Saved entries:
/-! ## Writes (R488, R489, R498 to R502) -/

/-- The lock bit of the block at a window offset (R498). -/
def blockLock (o : Nat) : Option Nat :=
  if 0x6000 ≤ o && o < 0x7000 then some 0
  else if (0x10000 ≤ o && o < 0x20000) || (0xB000 ≤ o && o < 0xC000) then some 1
  else if 0x8000 ≤ o && o < 0xB000 then some 2
  else if (0x40000 ≤ o && o < 0x58000) || (0x60000 ≤ o && o < 0x80000) then some 3
  else if o = rCfgCtl || o = rUpdEnable || (rUpdSrc 0 ≤ o && o < rUpdPending) then some 4
  else if 0x30000 ≤ o && o < 0x38000 then some 5
  else none

/-- The lock that discards a write of enabled bits `m` to a register: XFR_CH_CTL.PAUSE and W1T fields stay writable. -/
def lockedBy (s : State) (d : Nat) (r : RegDef) (o m : Nat) : Option Nat :=
  let kept := if r.ofs = rXfrChCtl 0 then 0 else (r.rw ||| r.rws ||| r.wo1) &&& m
  match blockLock o with
  | some b => if kept ≠ 0 && lockSet s d b then some b else none
  | none => none

/-- A field that stores another value than the one written: LANE_DETACH_T, CAL_RETRY_MAX and UFL_CFG.THRESH (R143, R366,
R580), and a gain of HKA_CAL outside its limits, which stores the nearest limit (registers of chapter 15). -/
def clampWrite (r : RegDef) (i : Nat) (v : W32) : W32 :=
  if r.ofs = rLaneDetachT 0 then
    putFld (fLaneDetachTTUs i) v (max 1 (min 1000000 (getFld (fLaneDetachTTUs i) v)))
  else if r.ofs = rCalRetryMax then putFld fCalRetryMaxCount v (max 1 (getFld fCalRetryMaxCount v))
  else if r.ofs = rUflCfg 0 then putFld (fUflCfgThresh i) v (max 1 (getFld (fUflCfgThresh i) v))
  else if r.ofs = rHkaCal 0 then putFld (fHkaCalGain i) v (max 28672 (min 36864 (getFld (fHkaCalGain i) v)))
  else v

/-- A write to an RWS register goes to its shadow, and its group waits for a strobe (R488, R489). -/
def shadowWrite (s : State) (d : Nat) (r : RegDef) (i o : Nat) (m v : W32) : State :=
  let g := if r.ofs = rPbdTarget 0 then r.grp + i else r.grp
  let s1 := setShadow s d o (mergeBits (m &&& BitVec.ofNat 32 r.rws) (shadow s d o) v)
  setReg s1 d rUpdPending (reg s1 d rUpdPending ||| BitVec.ofNat 32 (2 ^ g))

/-- The state field of the ring whose fields the HST register at row `r`, instance `i` of die `d` holds, and the mask
of its fields that the state locks (Registers of chapter 03); none for a register without such fields. -/
def ringFields (s : State) (d : Nat) (r : RegDef) (i : Nat) : Option (Nat × Nat) :=
  if r.ofs = rHstEvrBaseLo || r.ofs = rHstEvrBaseHi then some (r.rw, getF s d fHstEvrStatState)
  else if r.ofs = rHstCqCtl 0 then some (0x1F, getF s d (fHstCrStatState i))
  else if r.ofs = rHstCrBaseLo 0 || r.ofs = rHstCrBaseHi 0 || r.ofs = rHstCqBaseLo 0 || r.ofs = rHstCqBaseHi 0 ||
      r.ofs = rHstCrShadowLo 0 || r.ofs = rHstCrShadowHi 0 then some (r.rw, getF s d (fHstCrStatState i))
  else if r.ofs = rHstSrBaseLo 0 || r.ofs = rHstSrBaseHi 0 then some (r.rw, getF s d (fHstSrStatState i))
  else none

/-- A write to an HST register (R74, R91, R622): the register with the enabled bytes replaced, and the dword written. -/
def hstWrite (s : State) (d : Nat) (r : RegDef) (i o : Nat) (v w : W32) : State :=
  if r.ofs = rHstCrCtl 0 then (if v.getLsbD 31 then crEnable d i v w s else crDisable d i v w s)
  else if r.ofs = rHstEvrCtl then (if v.getLsbD 7 then evrEnable d v w s else evrDisable d v w s)
  else if r.ofs = rHstSrCtl 0 then (if v.getLsbD 8 then srEnable i v w s else srDisable i v w s)
  else
    match ringFields s d r i with
    | some (mask, st) => ringWrite s d o r.rw mask (st ≠ rsDisabled) v w
    | none => setReg s d o v

/-- A write to a transfer channel's registers; a channel granted to a service discards it (R468, R474, R480). -/
def xfrWrite (s : State) (d : Nat) (r : RegDef) (c o : Nat) (m v : W32) : State :=
  if xferOwned s d c then s
  else if r.ofs = rXfrChCtl 0 then
    (if !m.getLsbD 31 then s else if v.getLsbD 31 then setFlag s d (fXfrChCtlPause c) true else pauseClear d c s)
  else if r.ofs = rXfrChKick 0 then (if (m &&& v).getLsbD 0 then xferKick s d c else s)
  else setCovered s d o r.cov (mergeBits (m &&& BitVec.ofNat 32 r.rw) (reg s d o) v)

/-- A write accepted by a register without a ring or channel behind it: the RW bits, CFG_CRC_REF, CAPTURE_REF, the lock
bits, UPD_STROBE, and PBD_CTL.EN (R490, R496, R498, R518). -/
def plainWrite (s : State) (d : Nat) (r : RegDef) (i o : Nat) (m v : W32) : State :=
  let rw : W32 := m &&& BitVec.ofNat 32 r.rw
  let s1 :=
    if rw = 0 then s
    else
      setCovered s d o r.cov (clampWrite r i (mergeBits rw (reg s d o) v))
  if o = rCfgCrcRef then refWritten s1 d
  else if o = rCfgCtl then (if (m &&& v).getLsbD 3 then captureRef s1 d else s1)
  else if o = rCfgLockSet then setReg s1 d rCfgLock (reg s1 d rCfgLock ||| (m &&& v &&& 0x3F))
  else if o = rUpdStrobe then issueStrobe s1 0 (m &&& v) (s.now * 256)
  else if r.ofs = rPbdCtl 0 then biasCtlWrite s1 d i (flagF s d (fPbdCtlEn i))
  else s1

/-- A dword write to a register of a die (R488, R496, R500, R502, R505).  The W1T field CAPTURE_REF acts also where a lock
discards the covered fields of its dword (R498; DEDUCED, log entry 41). -/
def dieWrite (s : State) (d : Nat) (r : RegDef) (i o be : Nat) (v : W32) : State :=
  let m := byteMask be
  match lockedBy s d r o m.toNat with
  | some b =>
    let s1 := lockViol s d 1 b o v
    if o = rCfgCtl && (m &&& v).getLsbD 3 then captureRef s1 d else s1
  | none =>
    if m &&& BitVec.ofNat 32 (r.rw ||| r.rws ||| r.wo1 ||| r.w1t) = 0 then s
    else
      let s1 := if m &&& BitVec.ofNat 32 r.cov = 0 then s else suspendCheck s d
      if r.rws ≠ 0 then shadowWrite s1 d r i o m v
      else if 0x30000 ≤ o && o < 0x38000 then hstWrite s1 d r i o (mergeBits (m &&& BitVec.ofNat 32 r.rw) (reg s1 d o) v) v
      else if 0x60000 ≤ o then xfrWrite s1 d r i o m v
      else plainWrite s1 d r i o m v

/-- The last index a doorbell slot has accepted (R70). -/
def bellIndex (s : State) (port : Nat) (kind : RingKind) (n : Nat) : Nat :=
  match kind with
  | .command => (cmdRing s port n).prod
  | .completion => (cplRing s port n).cons
  | .event => (evRing s port).cons
  | .stream => (strRing s n).prod

/-- A write to a doorbell slot (R70, R71): its index with the enabled bytes replaced. -/
def bellWrite (s : State) (port : Nat) (kind : RingKind) (n be : Nat) (w : W32) : State :=
  let v := (mergeBits (byteMask be) (BitVec.ofNat 32 (bellIndex s port kind n)) w).toNat
  match kind with
  | .command => cmdBell port n be w v s
  | .completion => cqBell port n be w v s
  | .event => evrBell port be w v s
  | .stream => srBell port n be w v s

/-- Writes the enabled bytes of a dword to memory. -/
def memDword (s : State) (g : Region) (a be : Nat) (v : W32) : State :=
  memWrite s g a (leBytes 4 (mergeBits (byteMask be) (BitVec.ofNat 32 (memNat s g a 4)) v).toNat)

/-- A write to the control page (R571, R572, R582). -/
def controlWrite (s : State) (port : Nat) (r : RegDef) (i o be : Nat) (v : W32) : State :=
  if r.wo1 ≠ 0 then ownerHashWrite s port i be v
  else if r.w1t ≠ 0 then goWrite port be v s
  else if s.ready then badWrite s port 2 1 port be (0x2000000 + o) v
  else setReg s ctlPage o (mergeBits (byteMask be &&& BitVec.ofNat 32 r.rw) (reg s ctlPage o) v)

/-- A dword write of the host with the byte enables `be` (R485, R502, R505, R506). -/
def hostDword (s : State) (port bar ofs be : Nat) (v : W32) : State :=
  if be % 16 = 0 then s
  else
    match spotOf s port bar ofs with
    | .nowhere => s
    | .zero => s
    | .register d r i _ o => dieWrite s d r i o be v
    | .bell k n => bellWrite s port k n be v
    | .h2e d e a =>
      if (engOf s d e).h2e ≠ 0 then badWrite s port bar 4 port be ofs v
      else memDword s (.engData d e) (0x100000 + a) be v
    | .h2eBell d e => h2eBell port d e be v s
    | .e2hAck d e => e2hAck d e s
    | .e2h _ _ _ => s
    | .e2hStat _ _ => s
    | .control r i o => controlWrite s port r i o be v
    | .image a => memDword s (.image port) a be v
    | .reserved d reason => badWrite s d bar reason port be ofs v

/-- What the dwords of a request of `n` dwords at an offset land on (R503). -/
def spotsOf (s : State) (port bar ofs n : Nat) : List Spot := (List.range n).map fun k => spotOf s port bar (ofs + 4 * k)

/-- A reserved location. -/
def isReserved (x : Spot) : Bool := match x with | .reserved _ _ => true | _ => false

/-- The dword accesses of one write request, in ascending address order within one tick (R503). -/
def hostDwords (port bar : Nat) : Nat → List (Nat × W32) → State → State
  | _, [], s => s
  | ofs, x :: r, s => hostDwords port bar (ofs + 4) r (hostDword s port bar ofs x.1 x.2)

/-- A write request that the device accepts now: a strobe due in this tick applies first (R491). -/
def writeRequest (touches : Bool) (port bar ofs : Nat) (dws : List (Nat × W32)) (s : State) : State :=
  let l := spotsOf s port bar ofs dws.length
  whenB (!l.contains .nowhere && l.any isReserved == touches && !strobeFirst s) s (hostDwords port bar ofs dws)

/-- REGISTER_WRITE (R485, R502, R503): a write request of one or more dwords, each with its byte enables, to locations that are
not reserved. -/
def execRegisterWrite (port bar ofs : Nat) (dws : List (Nat × W32)) (s : State) : Out :=
  onDie port s (writeRequest false port bar ofs dws)

/-- RESERVED_WRITE (R505, R506): a write request that touches a reserved location: each reserved dword is discarded and
reported, the others proceed; a dword with no byte enabled has no effect. -/
def execReservedWrite (port bar ofs : Nat) (dws : List (Nat × W32)) (s : State) : Out :=
  onDie port s (writeRequest true port bar ofs dws)

/-- A dword write through the primary function to a register of die `d`. -/
def windowWrite (port d o be : Nat) (v : W32) (s : State) : State :=
  if s.ready && port = primaryPort s && !strobeFirst s then hostDword s port 0 (0x800000 * d + o) be v else s

/-- UPD_STROBE (R490). -/
def execUpdStrobe (port d be : Nat) (v : W32) (s : State) : Out := onPort port s (windowWrite port d rUpdStrobe be v)

/-- CFG_LOCK_SET (R498). -/
def execCfgLockSet (port d be : Nat) (v : W32) (s : State) : Out := onPort port s (windowWrite port d rCfgLockSet be v)

/-- CAPTURE_REF (R496): a write of CFG_CTL that sets it. -/
def execCaptureRef (port d be : Nat) (v : W32) (s : State) : Out :=
  onPort port s fun s => whenB (bitAt be 0 && v.getLsbD 3) s (windowWrite port d rCfgCtl be v)

/-- CFG_CRC_REF_WRITE (R496). -/
def execCfgCrcRefWrite (port d be : Nat) (v : W32) (s : State) : Out := onPort port s (windowWrite port d rCfgCrcRef be v)

/-- PBD_CTL_EN_CLEAR (R518): a write of PBD_CTL that clears EN. -/
def execPbdCtlEnClear (port d p be : Nat) (v : W32) (s : State) : Out :=
  onPort port s fun s => whenB (p < 2 && bitAt be 0 && !v.getLsbD 0) s (windowWrite port d (rPbdCtl p) be v)

/-! ## Reads (R488, R502, R505) -/

/-- A register whose value may be free: PRF_STAT.TE, CAP_OLDEST, LANE_CDR. -/
def readsFree (r : RegDef) : Bool :=
  r.ofs = rPrfStat || r.ofs = rCapOldestLo 0 || r.ofs = rCapOldestHi 0 || r.ofs = rLaneCdr 0

/-- A read of a die's register: its value; the RC bits of the enabled bytes clear (R502). -/
def dieRead (s : State) (d : Nat) (r : RegDef) (i j o be : Nat) : W32 × State :=
  let f := if readsFree r then drawFree s else (0, s)
  let v := viewRow f.2 f.1.toNat d r i j o
  let clear := byteMask be &&& BitVec.ofNat 32 r.rc
  (v, if clear = 0 then f.2 else setReg f.2 d o (reg f.2 d o &&& ~~~clear))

About this task:
Write out only the lines that run from the line containing "else if o = rCfgCtl ||" through the line containing "stay writable. -/", both included, exactly as they appear above.

Task output:
  else if o = rCfgCtl || o = rUpdEnable || (rUpdSrc 0 ≤ o && o < rUpdPending) then some 4
  else if 0x30000 ≤ o && o < 0x38000 then some 5
  else none

/-- The lock that discards a write of enabled bits `m` to a register: XFR_CH_CTL.PAUSE and W1T fields stay writable. -/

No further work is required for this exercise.